Minnesota expands economic development incentives
New opportunities and increased funding for existing programs
TAX ALERT |
Minnesota is striving to become more competitive with its neighboring states regarding economic development and its overall business climate. During the 2013 legislative session, the $24 million Minnesota Job Creation Fund was created, which provides grants of up to $2 million per project to Minnesota businesses investing in and creating jobs in the state. The fund became effective on Jan. 1, 2014.
The new year also brings increased funding for several existing incentive programs. All told, more than $100 million is available to help businesses expand in the state. Some highlights include the $30 million Minnesota Investment Fund, which provides financing to add new workers and retain high-quality jobs, primarily in industrial, manufacturing and technology-related industries, and the Minnesota Job Skills Partnership program, which has $8.3 million available for training grants aimed at businesses and educational institutions.
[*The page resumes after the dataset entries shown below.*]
-- ==== Sys2Proof/Laws/PerInstr.lean ====
section
/-! SUPPORT. The family RowMatch: every instruction's encoding fits its row of spec/opcode_table.json. -/

namespace Sys2Proof.Laws

/-- The fixed bytes of a frame row: offsets 0 and 13, and for the recognised row the key (R83). -/
def frameFits (mnemonic : String) (f : Frame) : Bool :=
  f.isValid && (if mnemonic = "FRAME.STATUS52" then f.hasRecognisedKey else !f.hasRecognisedKey)

/-- An encoded form fits the row of this mnemonic: a step word matches the row's pattern under its mask, a frame is
valid and has the row's key (R96). -/
def fitsRow (mnemonic : String) : Encoded → Bool
  | .word p => stepRows.any (fun r => r.mnemonic == mnemonic && (p.word &&& r.mask) == r.pattern)
  | .frame f => frameFits mnemonic f

/-- The encoding of a well-formed instruction fits the row the table gives its mnemonic. -/
def RowMatch.Statement (i : Instr) : Prop := wellFormed i = true → fitsRow i.mnemonic (encode i) = true

theorem stepWord_byte_matches (b : Byte) : stepWord true b &&& 256#9 = 256#9 := by
  revert b; decide

theorem RowMatch.tick (now : Time) : RowMatch.Statement (.tick now) := by
  intro _; simp [fitsRow, encode, Instr.mnemonic, stepRows, stepWord]

theorem RowMatch.byte (now : Time) (b : Byte) (dbg : Bool) : RowMatch.Statement (.byte now b dbg) := by
  intro _; simp [fitsRow, encode, Instr.mnemonic, stepRows, stepWord_byte_matches]

theorem RowMatch.byteIdleStart : RowMatch.Statement .byteIdleStart := by
  intro _; simp [fitsRow, encode, Instr.mnemonic, stepRows, stepWord, Config.START]

theorem RowMatch.byteIdleNoise (b : Byte) : RowMatch.Statement (.byteIdleNoise b) := by
  intro _; simp [fitsRow, encode, Instr.mnemonic, stepRows, stepWord_byte_matches]

theorem RowMatch.byteRecvFill (b : Byte) : RowMatch.Statement (.byteRecvFill b) := by
  intro _; simp [fitsRow, encode, Instr.mnemonic, stepRows, stepWord_byte_matches]

theorem RowMatch.byteRecvEnd (dbg : Bool) : RowMatch.Statement (.byteRecvEnd dbg) := by
  intro _; simp [fitsRow, encode, Instr.mnemonic, stepRows, stepWord, Config.END]

theorem RowMatch.byteRecvOverrun (b : Byte) : RowMatch.Statement (.byteRecvOverrun b) := by
  intro _; simp [fitsRow, encode, Instr.mnemonic, stepRows, stepWord_byte_matches]

theorem RowMatch.frameStatus52 (payload : Payload) : RowMatch.Statement (.frameStatus52 payload) := by
  intro _
  have := Frame.build_pass Config.ADDR_INDOOR_1 Config.ADDR_WIRED_REMOTE Config.CMD_STATUS payload
  simp only [fitsRow, encode, Instr.mnemonic, frameFits, Frame.isValid, this]
  rfl

theorem RowMatch.frameUnrecognised (source destination command : Byte) (payload : Payload) :
    RowMatch.Statement (.frameUnrecognised source destination command payload) := by
  intro h
  have := Frame.build_pass source destination command payload
  simp only [fitsRow, encode, Instr.mnemonic, frameFits, Frame.isValid, this]
  simpa [wellFormed, Frame.build, Frame.withChecksum, Frame.isCandidate, Frame.hasRecognisedKey] using h

end Sys2Proof.Laws
end

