-- ==== Sys2Proof/Tests/Slice0.lean ====
section
/-! SUPPORT. Our own tests: the smoke test of WellFormed, words written out from the spec's encoding tables, one
step per instruction from spec/95_test_vectors.md, the host's table words, and a witness for the hypotheses of every
statement that has some. -/

namespace Sys2Proof.Tests

open Sys2Proof.Machine

/-! Helpers: small states and the frames of spec/95_test_vectors.md. -/

/-- RECEIVING with these bytes, the last one processed at `tLast`. -/
def receiving (bytes : List Byte) (tLast : Time) : State :=
  { State.reset with fsm := .receiving, buf := bytes, tLast := tLast }

/-- A buffer of `n` bytes: the start sentinel, then zeros. -/
def zeros (n : Nat) : List Byte := 0x32 :: List.replicate (n - 1) 0

/-- The state with these edges still to come. -/
def withInputs (s : State) (es : List Edge) : State := { s with inputs := es }

/-- The next state, if there is one. -/
def nextOf (o : Host.Outcome State Fault Refusal) : Option State :=
  match o with
  | .next s => some s
  | _ => none

/-- Whether the outcome is the named refusal. -/
def isNotSelected (o : Host.Outcome State Fault Refusal) : Bool :=
  match o with
  | .refused .notSelected => true
  | _ => false

/-- The payload of the S-A frame. -/
def payloadA : Payload := ⟨0x37, 0x37, 0x37, 0x00, 0x80, 0x00, 0x00, 0x00⟩

/-- S-A, T-CHK-11: a valid frame with the recognised key. -/
def frameA : Frame := ⟨0x32, 0x20, 0x84, 0x52, payloadA, 0x41, 0x34⟩

/-- S-B, T-CHK-12: the same with a wrong checksum. -/
def frameB : Frame := { frameA with checksum := 0xBE }

/-- T-DEC-8: a valid frame with the key (84, 20, 52). -/
def frameU : Frame := ⟨0x32, 0x84, 0x20, 0x52, payloadA, 0x41, 0x34⟩

/-- Thirteen bytes of a frame buffered. -/
def atEnd (f : Frame) : State := receiving (f.toBytes.take 13) 0

/-! WellFormed: each of its three checks refuses a term (30_encoding.md R82, R83). -/

theorem test_wf_noise_is_no_start_sentinel : wellFormed (.byteIdleNoise 0x32) = false := by decide
theorem test_wf_overrun_is_no_end_sentinel : wellFormed (.byteRecvOverrun 0x34) = false := by decide
theorem test_wf_unrecognised_key : wellFormed (.frameUnrecognised 0x20 0x84 0x52 payloadA) = false := by decide

/-! Decoding, words written out bit by bit from 30_encoding.md R71, R72, R82, R83. -/

theorem test_decode_tick : decode .step (.word ⟨41, 0b000000000, false⟩) = .ok (.tick 41) := by decide
theorem test_decode_tick_ignores_rx_data : decode .step (.word ⟨41, 0b011111111, true⟩) = .ok (.tick 41) := by decide
theorem test_decode_byte : decode .step (.word ⟨12, 0b101001111, true⟩) = .ok (.byte 12 0x4F true) := by decide
theorem test_decode_idle_start :
    decode (.bytePhase .idle 0) (.word ⟨7, 0b100110010, false⟩) = .ok .byteIdleStart := by decide
theorem test_decode_idle_noise :
    decode (.bytePhase .idle 0) (.word ⟨7, 0b100110100, false⟩) = .ok (.byteIdleNoise 0x34) := by decide
theorem test_decode_recv_fill :
    decode (.bytePhase .receiving 1) (.word ⟨7, 0b100110010, false⟩) = .ok (.byteRecvFill 0x32) := by decide
theorem test_decode_recv_end :
    decode (.bytePhase .receiving 13) (.word ⟨7, 0b100110100, true⟩) = .ok (.byteRecvEnd true) := by decide
theorem test_decode_recv_overrun :
    decode (.bytePhase .receiving 13) (.word ⟨7, 0b100110010, false⟩) = .ok (.byteRecvOverrun 0x32) := by decide
theorem test_decode_status52 :
    decodeFrameBytes [0x32, 0x20, 0x84, 0x52, 0x37, 0x37, 0x37, 0x00, 0x80, 0x00, 0x00, 0x00, 0x41, 0x34] =
      .ok (.frameStatus52 payloadA) := by rfl
theorem test_decode_unrecognised :
    decodeFrameBytes [0x32, 0x20, 0x84, 0x53, 0x37, 0x37, 0x37, 0x00, 0x80, 0x00, 0x00, 0x00, 0x40, 0x34] =
      .ok (.frameUnrecognised 0x20 0x84 0x53 payloadA) := by rfl
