-- ==== Sys2Proof/Machine/Ops.lean ====
section
/-!
DEFINITION. The steps of the two units, each once, and taking a fault as one shared operation (`60_exceptions.md` R194).
Each writes from the state before the step (`00_scope.md` R12). Which step an event takes is in the instructions'
meanings and, for a whole clock edge, in `Machine/System.lean`.
-/
namespace Sys2Proof.Machine

/-- ENC.ACCEPT with operand `v` (`40_encode.md` R113). -/
def Enc.accept (_e : Enc) (v : Value) : Enc := { st := .emit, rem := v }

/-- The registers after ENC.EMIT (`40_encode.md` R114); the byte it emits is `Enc.outByte`. -/
def Enc.emitStep (e : Enc) : Enc :=
  { st := if e.more then .emit else .idle, rem := shiftGroup e.rem }

/-- ENC.CLR (`43_system.md` R180). -/
def Enc.clear (_e : Enc) : Enc := { st := .idle, rem := 0 }

/-- `raise code` (`60_exceptions.md` R194): the code is recorded and the fault state entered; nothing else is saved. -/
def Dec.raise (d : Dec) (code : FaultCode) : Dec := { d with st := .fault, cause := some code }

/-- DEC.START (`41_decode.md` R133); `D.cause` is not written. -/
def Dec.start (d : Dec) : Dec := { d with st := .run, acc := 0, i := 0, ovf := false }

/-- The data registers after DEC.BYTE with payload `p` (`41_decode.md` R134). -/
def Dec.absorb (d : Dec) (p : Payload) : Dec :=
  { d with acc := nextAcc d p, ovf := nextOvf d p, i := nextIndex d.i }

/-- DEC.BYTE with byte `b` (`41_decode.md` R134). -/
def Dec.byteStep (d : Dec) (b : Byte) : Dec :=
  let d' := d.absorb (payload b)
  if contBit b then { d' with st := .run }
  else if d'.ovf then d'.raise .range
  else { d' with st := .done }

/-- DEC.EOB (`41_decode.md` R135). -/
def Dec.eobStep (d : Dec) : Dec := d.raise .truncated

/-- The step of DEC that accepts a token (`30_encoding.md` R88). -/
def Dec.tokenStep (d : Dec) : Token → Dec
  | .byte b => d.byteStep b
  | .eob => d.eobStep

/-- DEC.CLR, the return from a fault (`43_system.md` R181, `60_exceptions.md` R197). -/
def Dec.clear (_d : Dec) : Dec := { st := .idle, acc := 0, i := 0, ovf := false, cause := none }

/-- `Put(b)` (`00_scope.md` R13): the byte goes to the next index of `OUT`. -/
def State.put (s : State) (b : Byte) : State := { s with out := memWrite s.out s.out.length b }

/-- ENC accepts an operand. -/
def State.encAccept (s : State) (v : Value) : State := { s with enc := s.enc.accept v }

/-- The host takes the byte ENC presents: ENC.EMIT (`40_encode.md` R114). -/
def State.encEmit (s : State) : State := { s.put s.enc.outByte with enc := s.enc.emitStep }

/-- The procedure on ENC after a clear of ENC (`43_system.md` R180). The clear "abandons the `ENC1` in progress", and the
ENCM with it if that `ENC1` is its own (log entry 19); "in IDLE it changes nothing observable", so an ENCM between two Values
goes on. -/
def afterEncClr (p : Option EncJob) : Option EncJob := p.filter fun j => !j.busy

/-- ENC is cleared. What is abandoned has no result (`43_system.md` R180, `93_implementation_defined.md` U7). -/
def State.encClear (s : State) : State := { s with enc := s.enc.clear, encProc := afterEncClr s.encProc }

/-- DEC accepts a start. -/
def State.decStart (s : State) : State := { s with dec := s.dec.start }

/-- DEC accepts a token. -/
def State.decToken (s : State) (t : Token) : State := { s with dec := s.dec.tokenStep t }

/-- The procedure on DEC after a clear of DEC (`43_system.md` R181). The clear abandons the `DEC1` in progress or discards
its result, and the DECM or DECN with it if that `DEC1` is its own; between two `DEC1` the procedure goes on (log
entry 19). -/
def afterDecClr (p : Option DecJob) : Option DecJob := p.filter fun j => !j.busy

/-- DEC is cleared; with that the host has done the clear it may owe (`42_batch.md` R164). What is abandoned has no result
(`43_system.md` R181, `93_implementation_defined.md` U7). -/
def State.decClear (s : State) : State :=
  { s with dec := s.dec.clear, decProc := afterDecClr s.decProc, clrDue := false }

/-- A handshake: it completes with effect `f` when the unit's ready line is 1, and otherwise nothing changes: "the unit
does not accept the event ... and its state does not change" (`10_state.md` R26). -/
def State.handshake (s : State) (ready : Bool) (f : State → State) : Host.Outcome State Fault Refusal :=
  .next (if ready then f s else s)

/-- Whether the event of an instruction completes in a state: the ready line of its port (`10_state.md` R29); a clear
always does (`43_system.md` R180, R181); a composite starts when the host is carrying out no other on its unit
(`60_exceptions.md` R207: "One unit carries out one operation at a time"). -/
def State.completes (s : State) : Instr → Bool
  | .enc1 _ => s.enc.ready
  | .dec1 => s.dec.ready
  | .byteCont _ | .byteTerm _ | .eob _ => s.dec.inReady
  | .encm _ => s.encProc.isNone
  | .decm _ | .decn _ _ => s.decProc.isNone
  | .encClr | .decClr => true

/-- The host owes a `DEC.CLR` before this instruction, which would use DEC again after a faulted batch
(`42_batch.md` R164; log entry 3). -/
def State.owesClear (s : State) : Instr → Bool
  | .dec1 | .decm _ | .decn _ _ => s.clrDue
  | .enc1 _ | .byteCont _ | .byteTerm _ | .eob _ | .encm _ | .encClr | .decClr => false

end Sys2Proof.Machine
end

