-- ==== Sys2Proof/Machine/Fetch.lean ====
section
/-!
DEFINITION. How the host's next line comes to run (`30_encoding.md` R92, `70_reset_and_hazards.md` R241), who goes on at a
step (`00_scope.md` R8), what the host has on the input lines at it, and how a word is placed there for the host's checks.
-/
namespace Sys2Proof.Machine

/-- The ports an instruction uses belong to a procedure in progress on the unit, since "per unit, operations are strictly
sequential" (`20_memory.md` R67 (b)); the host presents the line when the procedure is over. A clear needs no port
(`20_memory.md` R60; log entry 18). -/
def State.held (s : State) : Instr → Bool
  | .enc1 _ | .encm _ => s.encProc.isSome
  | .dec1 | .byteCont _ | .byteTerm _ | .eob _ | .decm _ | .decn _ _ => s.decProc.isSome
  | .encClr | .decClr => false

/-- The same for a whole edge: it uses a port of a unit that has a procedure in progress, and does not clear the unit. -/
def State.edgeHeld (s : State) (l : InLines) : Bool :=
  (s.encProc.isSome && (l.encValid || l.outReady) && !(l.rst || l.encClr)) ||
  (s.decProc.isSome && (l.decStart || l.inValid) && !(l.rst || l.decClr))

/-- Whether a line can be performed now; otherwise it "blocks" (`30_encoding.md` R92): the host goes on presenting it. -/
def State.canPerform (s : State) : Fetched → Bool
  | .instr i => !s.held i && (s.owesClear i || s.completes i)
  | .take => s.encProc.isNone && s.enc.outValid
  | .edge l => !s.edgeHeld l
  | .idle | .unpresentable _ => true

/-- Perform an instruction that stands at the head of the script, `rest` being the lines after it. A `DEC.CLR` the host
owes is performed first (`42_batch.md` R164). -/
def performInstr (i : Instr) (rest : List Line) (s : State) : Host.Outcome State Fault Refusal :=
  if s.owesClear i then execDecClr s else exec i { s with script := rest }

/-- Perform one fetched line, `rest` being the lines after it. -/
def performLine (f : Fetched) (rest : List Line) (s : State) : Host.Outcome State Fault Refusal :=
  if s.canPerform f then
    match f with
    | .instr i => performInstr i rest s
    | .take => takeByte { s with script := rest }
    | .edge l => .next (State.edge { s with script := rest } l)
    | .idle => .next { s with script := rest }
    | .unpresentable p => .refused (.unpresentable p)
  else .next s

/-- Who goes on where no turn is given: a procedure that can, and while one is in progress nobody else, so that the script
alone is performed line by line, a composite as its expansion (`30_encoding.md` R92; log entry 17). -/
def State.defaultTurn (s : State) : Turn :=
  if s.encMoves then .enc
  else if s.decMoves then .dec
  else if s.encProc.isNone && s.decProc.isNone then .line
  else .wait

/-- Who goes on at this step. -/
def State.turn (s : State) : Turn :=
  match s.turns with
  | t :: _ => t
  | [] => s.defaultTurn

/-- The step of the one whose turn it is. Whoever has nothing to do leaves the units as they are (`60_exceptions.md` R209,
`70_reset_and_hazards.md` R234). -/
def takeTurn (t : Turn) (s : State) : Host.Outcome State Fault Refusal :=
  match t with
  | .enc =>
    match s.encProc with
    | some j => .next (stepEncJob j s)
    | none => .next s
  | .dec =>
    match s.decProc with
    | some j => .next (stepDecJob j s)
    | none => .next s
  | .line =>
    match s.script with
    | line :: rest => performLine line.fetch rest s
    | [] => .next s
  | .wait => .next s

/-- One step: whoever's turn it is goes on, and the turn is used up. -/
def hostStep (s : State) : Host.Outcome State Fault Refusal :=
  takeTurn s.turn { s with turns := s.turns.tail }

/-! What the host has on the input lines at a step (`20_memory.md` R54, R55, R56, R60). The composites use no port by
themselves. -/

/-- The lines at a step of the procedure of ENCM (`42_batch.md` R161). -/
def EncJob.lines (j : EncJob) : InLines :=
  if j.busy then { outReady := true }
  else
    match j.left with
    | [] => {}
    | v :: _ => { encValid := true, encValue := v }

/-- The lines at a step of the procedure of DECM or DECN (`42_batch.md` R164): none while the host reads a result. -/
def DecJob.lines (j : DecJob) (d : Dec) : InLines :=
  if j.busy then
    if d.inReady then j.nextToken.lines else {}
  else if j.wantsMore then { decStart := true }
  else {}

/-- The lines at a step of the script. -/
def State.scriptLines (s : State) (f : Fetched) : InLines :=
  if s.canPerform f then
    match f with
    | .instr i => if s.owesClear i then { decClr := true } else i.lines
    | .take => { outReady := true }
    | .edge l => l
    | .idle | .unpresentable _ => {}
  else {}

/-- What the host has on the input lines at the next step. A line of the script that cannot be performed is left out: its
handshake does not complete, so it is no event (`20_memory.md` R59). -/
def State.presents (s : State) : InLines :=
  match s.turn with
  | .enc =>
    match s.encProc with
    | some j => j.lines
    | none => {}
  | .dec =>
    match s.decProc with
    | some j => j.lines s.dec
    | none => {}
  | .line =>
    match s.script with
    | line :: _ => s.scriptLines line.fetch
    | [] => {}
  | .wait => {}

/-- The units made ready for an instruction, where they are not: ENC cleared for an operand, DEC cleared for a start, a
`DEC1` started for a token, no procedure in progress on the unit, no `DEC.CLR` owed. It stands for what a host does before
(log entry 7). -/
def State.makeReady (s : State) (i : Instr) : State :=
  if s.canPerform (.instr i) && !s.owesClear i then s
  else
    match i with
    | .enc1 _ | .encm _ => { s.encClear with encProc := none }
    | .dec1 | .decm _ | .decn _ _ => { s.decClear with decProc := none }
    | .byteCont _ | .byteTerm _ | .eob _ => { s.decClear.decStart with decProc := none }
    | .encClr | .decClr => s

/-- The word `w` placed as the next line of the script and the script's turn as the next, so that the next step performs
it. -/
def placeWord (w : PortWord) (s : State) : State :=
  let ready := match decode w with
    | .ok i => s.makeReady i
    | .error _ => s
  { ready with script := .word w :: s.script, turns := .line :: s.turns }

end Sys2Proof.Machine
end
Most of these programs have capped funding for 2014, which means that timing is important for companies hoping to take advantage of these financial incentives. In many cases, credits and incentives require pre-approval before the qualifying action commences. Therefore, it is important that companies with the potential to invest in Minnesota consider how their plans may be aligned with this new incentive package before beginning any growth or expansion projects.
In addition to these incentive programs, Minnesota implemented tax changes designed to be advantageous to businesses. For example, the state changed its sales tax exemption for capital equipment from a rebate to an upfront exemption. Additionally, an all-encompassing sales tax exemption was created for qualified businesses expanding in greater Minnesota. Finally, the state lowered the threshold for qualifying data centers to receive sales tax benefits over 20 years. The new threshold is $30 million invested over a four-year period. Taxpayers should explore how these tax changes affect their overall tax liabilities and the potential impact to financial planning.